/-! ### `setLeaf` -/

@[simp] theorem State.setLeaf_variant (s : State) (n : Nat) (l : Leaf) : (s.setLeaf n l).variant = s.variant := (rfl)
@[simp] theorem State.setLeaf_regs (s : State) (n : Nat) (l : Leaf) : (s.setLeaf n l).regs = s.regs := (rfl)
@[simp] theorem State.setLeaf_image (s : State) (n : Nat) (l : Leaf) : (s.setLeaf n l).image = s.image := (rfl)
@[simp] theorem State.setLeaf_store (s : State) (n : Nat) (l : Leaf) : (s.setLeaf n l).store = s.store := (rfl)
@[simp] theorem State.setLeaf_power (s : State) (n : Nat) (l : Leaf) : (s.setLeaf n l).power = s.power := (rfl)
@[simp] theorem State.setLeaf_ref (s : State) (n : Nat) (l : Leaf) : (s.setLeaf n l).ref = s.ref := (rfl)
@[simp] theorem State.setLeaf_pci (s : State) (n : Nat) (l : Leaf) : (s.setLeaf n l).pci = s.pci := (rfl)
@[simp] theorem State.setLeaf_epoch (s : State) (n : Nat) (l : Leaf) : (s.setLeaf n l).epoch = s.epoch := (rfl)
@[simp] theorem State.setLeaf_running (s : State) (n : Nat) (l : Leaf) : (s.setLeaf n l).running = s.running := (rfl)
@[simp] theorem State.setLeaf_groups (s : State) (n : Nat) (l : Leaf) : (s.setLeaf n l).groups = s.groups := (rfl)
@[simp] theorem State.setLeaf_chans (s : State) (n : Nat) (l : Leaf) : (s.setLeaf n l).chans = s.chans := (rfl)
@[simp] theorem State.setLeaf_engines (s : State) (n : Nat) (l : Leaf) : (s.setLeaf n l).engines = s.engines := (rfl)
@[simp] theorem State.setLeaf_rings (s : State) (n : Nat) (l : Leaf) : (s.setLeaf n l).rings = s.rings := (rfl)
@[simp] theorem State.setLeaf_cmds (s : State) (n : Nat) (l : Leaf) : (s.setLeaf n l).cmds = s.cmds := (rfl)
@[simp] theorem State.setLeaf_holds (s : State) (n : Nat) (l : Leaf) : (s.setLeaf n l).holds = s.holds := (rfl)
@[simp] theorem State.setLeaf_boxes (s : State) (n : Nat) (l : Leaf) : (s.setLeaf n l).boxes = s.boxes := (rfl)
@[simp] theorem State.setLeaf_reco (s : State) (n : Nat) (l : Leaf) : (s.setLeaf n l).reco = s.reco := (rfl)
@[simp] theorem State.setLeaf_chain (s : State) (n : Nat) (l : Leaf) : (s.setLeaf n l).chain = s.chain := (rfl)
@[simp] theorem State.setLeaf_cal (s : State) (n : Nat) (l : Leaf) : (s.setLeaf n l).cal = s.cal := (rfl)
@[simp] theorem State.setLeaf_flt (s : State) (n : Nat) (l : Leaf) : (s.setLeaf n l).flt = s.flt := (rfl)
@[simp] theorem State.setLeaf_therm (s : State) (n : Nat) (l : Leaf) : (s.setLeaf n l).therm = s.therm := (rfl)
@[simp] theorem State.setLeaf_prot (s : State) (n : Nat) (l : Leaf) : (s.setLeaf n l).prot = s.prot := (rfl)
@[simp] theorem State.setLeaf_kw (s : State) (n : Nat) (l : Leaf) : (s.setLeaf n l).kw = s.kw := (rfl)
@[simp] theorem State.setLeaf_tap (s : State) (n : Nat) (l : Leaf) : (s.setLeaf n l).tap = s.tap := (rfl)
@[simp] theorem State.setLeaf_trims (s : State) (n : Nat) (l : Leaf) : (s.setLeaf n l).trims = s.trims := (rfl)
@[simp] theorem State.setLeaf_modRecs (s : State) (n : Nat) (l : Leaf) : (s.setLeaf n l).modRecs = s.modRecs := (rfl)
@[simp] theorem State.setLeaf_occ (s : State) (n : Nat) (l : Leaf) : (s.setLeaf n l).occ = s.occ := (rfl)
@[simp] theorem State.setLeaf_active (s : State) (n : Nat) (l : Leaf) : (s.setLeaf n l).active = s.active := (rfl)
@[simp] theorem State.setLeaf_bootQ (s : State) (n : Nat) (l : Leaf) : (s.setLeaf n l).bootQ = s.bootQ := (rfl)
@[simp] theorem State.setLeaf_bootDropped (s : State) (n : Nat) (l : Leaf) : (s.setLeaf n l).bootDropped = s.bootDropped := (rfl)
@[simp] theorem State.setLeaf_bootQOn (s : State) (n : Nat) (l : Leaf) : (s.setLeaf n l).bootQOn = s.bootQOn := (rfl)
@[simp] theorem State.setLeaf_evLost (s : State) (n : Nat) (l : Leaf) : (s.setLeaf n l).evLost = s.evLost := (rfl)
@[simp] theorem State.setLeaf_linkLost (s : State) (n : Nat) (l : Leaf) : (s.setLeaf n l).linkLost = s.linkLost := (rfl)
@[simp] theorem State.setLeaf_fetchNext (s : State) (n : Nat) (l : Leaf) : (s.setLeaf n l).fetchNext = s.fetchNext := (rfl)
@[simp] theorem State.setLeaf_msixEn (s : State) (n : Nat) (l : Leaf) : (s.setLeaf n l).msixEn = s.msixEn := (rfl)
@[simp] theorem State.setLeaf_msixMask (s : State) (n : Nat) (l : Leaf) : (s.setLeaf n l).msixMask = s.msixMask := (rfl)
@[simp] theorem State.setLeaf_railOut (s : State) (n : Nat) (l : Leaf) : (s.setLeaf n l).railOut = s.railOut := (rfl)
@[simp] theorem State.setLeaf_vinOut (s : State) (n : Nat) (l : Leaf) : (s.setLeaf n l).vinOut = s.vinOut := (rfl)
@[simp] theorem State.setLeaf_out (s : State) (n : Nat) (l : Leaf) : (s.setLeaf n l).out = s.out := (rfl)
@[simp] theorem State.setLeaf_held (s : State) (n : Nat) (l : Leaf) : (s.setLeaf n l).held = s.held := (rfl)
@[simp] theorem State.setLeaf_freeCtr (s : State) (n : Nat) (l : Leaf) : (s.setLeaf n l).freeCtr = s.freeCtr := (rfl)
@[simp] theorem State.setLeaf_pending (s : State) (n : Nat) (l : Leaf) : (s.setLeaf n l).pending = s.pending := (rfl)

/-! ### `modLeaf` -/

@[simp] theorem State.modLeaf_variant (s : State) (n : Nat) (f : Leaf → Leaf) : (s.modLeaf n f).variant = s.variant := (rfl)
@[simp] theorem State.modLeaf_regs (s : State) (n : Nat) (f : Leaf → Leaf) : (s.modLeaf n f).regs = s.regs := (rfl)
@[simp] theorem State.modLeaf_image (s : State) (n : Nat) (f : Leaf → Leaf) : (s.modLeaf n f).image = s.image := (rfl)
@[simp] theorem State.modLeaf_store (s : State) (n : Nat) (f : Leaf → Leaf) : (s.modLeaf n f).store = s.store := (rfl)
@[simp] theorem State.modLeaf_power (s : State) (n : Nat) (f : Leaf → Leaf) : (s.modLeaf n f).power = s.power := (rfl)
@[simp] theorem State.modLeaf_ref (s : State) (n : Nat) (f : Leaf → Leaf) : (s.modLeaf n f).ref = s.ref := (rfl)
@[simp] theorem State.modLeaf_pci (s : State) (n : Nat) (f : Leaf → Leaf) : (s.modLeaf n f).pci = s.pci := (rfl)
@[simp] theorem State.modLeaf_epoch (s : State) (n : Nat) (f : Leaf → Leaf) : (s.modLeaf n f).epoch = s.epoch := (rfl)
@[simp] theorem State.modLeaf_running (s : State) (n : Nat) (f : Leaf → Leaf) : (s.modLeaf n f).running = s.running := (rfl)
@[simp] theorem State.modLeaf_groups (s : State) (n : Nat) (f : Leaf → Leaf) : (s.modLeaf n f).groups = s.groups := (rfl)
@[simp] theorem State.modLeaf_chans (s : State) (n : Nat) (f : Leaf → Leaf) : (s.modLeaf n f).chans = s.chans := (rfl)
@[simp] theorem State.modLeaf_engines (s : State) (n : Nat) (f : Leaf → Leaf) : (s.modLeaf n f).engines = s.engines := (rfl)
@[simp] theorem State.modLeaf_rings (s : State) (n : Nat) (f : Leaf → Leaf) : (s.modLeaf n f).rings = s.rings := (rfl)
@[simp] theorem State.modLeaf_cmds (s : State) (n : Nat) (f : Leaf → Leaf) : (s.modLeaf n f).cmds = s.cmds := (rfl)
@[simp] theorem State.modLeaf_holds (s : State) (n : Nat) (f : Leaf → Leaf) : (s.modLeaf n f).holds = s.holds := (rfl)
@[simp] theorem State.modLeaf_boxes (s : State) (n : Nat) (f : Leaf → Leaf) : (s.modLeaf n f).boxes = s.boxes := (rfl)
@[simp] theorem State.modLeaf_reco (s : State) (n : Nat) (f : Leaf → Leaf) : (s.modLeaf n f).reco = s.reco := (rfl)
@[simp] theorem State.modLeaf_chain (s : State) (n : Nat) (f : Leaf → Leaf) : (s.modLeaf n f).chain = s.chain := (rfl)
@[simp] theorem State.modLeaf_cal (s : State) (n : Nat) (f : Leaf → Leaf) : (s.modLeaf n f).cal = s.cal := (rfl)
@[simp] theorem State.modLeaf_flt (s : State) (n : Nat) (f : Leaf → Leaf) : (s.modLeaf n f).flt = s.flt := (rfl)
@[simp] theorem State.modLeaf_therm (s : State) (n : Nat) (f : Leaf → Leaf) : (s.modLeaf n f).therm = s.therm := (rfl)
@[simp] theorem State.modLeaf_prot (s : State) (n : Nat) (f : Leaf → Leaf) : (s.modLeaf n f).prot = s.prot := (rfl)
@[simp] theorem State.modLeaf_kw (s : State) (n : Nat) (f : Leaf → Leaf) : (s.modLeaf n f).kw = s.kw := (rfl)
@[simp] theorem State.modLeaf_tap (s : State) (n : Nat) (f : Leaf → Leaf) : (s.modLeaf n f).tap = s.tap := (rfl)
@[simp] theorem State.modLeaf_trims (s : State) (n : Nat) (f : Leaf → Leaf) : (s.modLeaf n f).trims = s.trims := (rfl)
@[simp] theorem State.modLeaf_modRecs (s : State) (n : Nat) (f : Leaf → Leaf) : (s.modLeaf n f).modRecs = s.modRecs := (rfl)
@[simp] theorem State.modLeaf_occ (s : State) (n : Nat) (f : Leaf → Leaf) : (s.modLeaf n f).occ = s.occ := (rfl)
@[simp] theorem State.modLeaf_active (s : State) (n : Nat) (f : Leaf → Leaf) : (s.modLeaf n f).active = s.active := (rfl)
@[simp] theorem State.modLeaf_bootQ (s : State) (n : Nat) (f : Leaf → Leaf) : (s.modLeaf n f).bootQ = s.bootQ := (rfl)
@[simp] theorem State.modLeaf_bootDropped (s : State) (n : Nat) (f : Leaf → Leaf) : (s.modLeaf n f).bootDropped = s.bootDropped := (rfl)
@[simp] theorem State.modLeaf_bootQOn (s : State) (n : Nat) (f : Leaf → Leaf) : (s.modLeaf n f).bootQOn = s.bootQOn := (rfl)
@[simp] theorem State.modLeaf_evLost (s : State) (n : Nat) (f : Leaf → Leaf) : (s.modLeaf n f).evLost = s.evLost := (rfl)
@[simp] theorem State.modLeaf_linkLost (s : State) (n : Nat) (f : Leaf → Leaf) : (s.modLeaf n f).linkLost = s.linkLost := (rfl)
@[simp] theorem State.modLeaf_fetchNext (s : State) (n : Nat) (f : Leaf → Leaf) : (s.modLeaf n f).fetchNext = s.fetchNext := (rfl)
@[simp] theorem State.modLeaf_msixEn (s : State) (n : Nat) (f : Leaf → Leaf) : (s.modLeaf n f).msixEn = s.msixEn := (rfl)
@[simp] theorem State.modLeaf_msixMask (s : State) (n : Nat) (f : Leaf → Leaf) : (s.modLeaf n f).msixMask = s.msixMask := (rfl)
@[simp] theorem State.modLeaf_railOut (s : State) (n : Nat) (f : Leaf → Leaf) : (s.modLeaf n f).railOut = s.railOut := (rfl)
@[simp] theorem State.modLeaf_vinOut (s : State) (n : Nat) (f : Leaf → Leaf) : (s.modLeaf n f).vinOut = s.vinOut := (rfl)
@[simp] theorem State.modLeaf_out (s : State) (n : Nat) (f : Leaf → Leaf) : (s.modLeaf n f).out = s.out := (rfl)
@[simp] theorem State.modLeaf_held (s : State) (n : Nat) (f : Leaf → Leaf) : (s.modLeaf n f).held = s.held := (rfl)
@[simp] theorem State.modLeaf_freeCtr (s : State) (n : Nat) (f : Leaf → Leaf) : (s.modLeaf n f).freeCtr = s.freeCtr := (rfl)
@[simp] theorem State.modLeaf_pending (s : State) (n : Nat) (f : Leaf → Leaf) : (s.modLeaf n f).pending = s.pending := (rfl)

----

Only a number is expected here: how many lines of the records above contain "vinOut".

2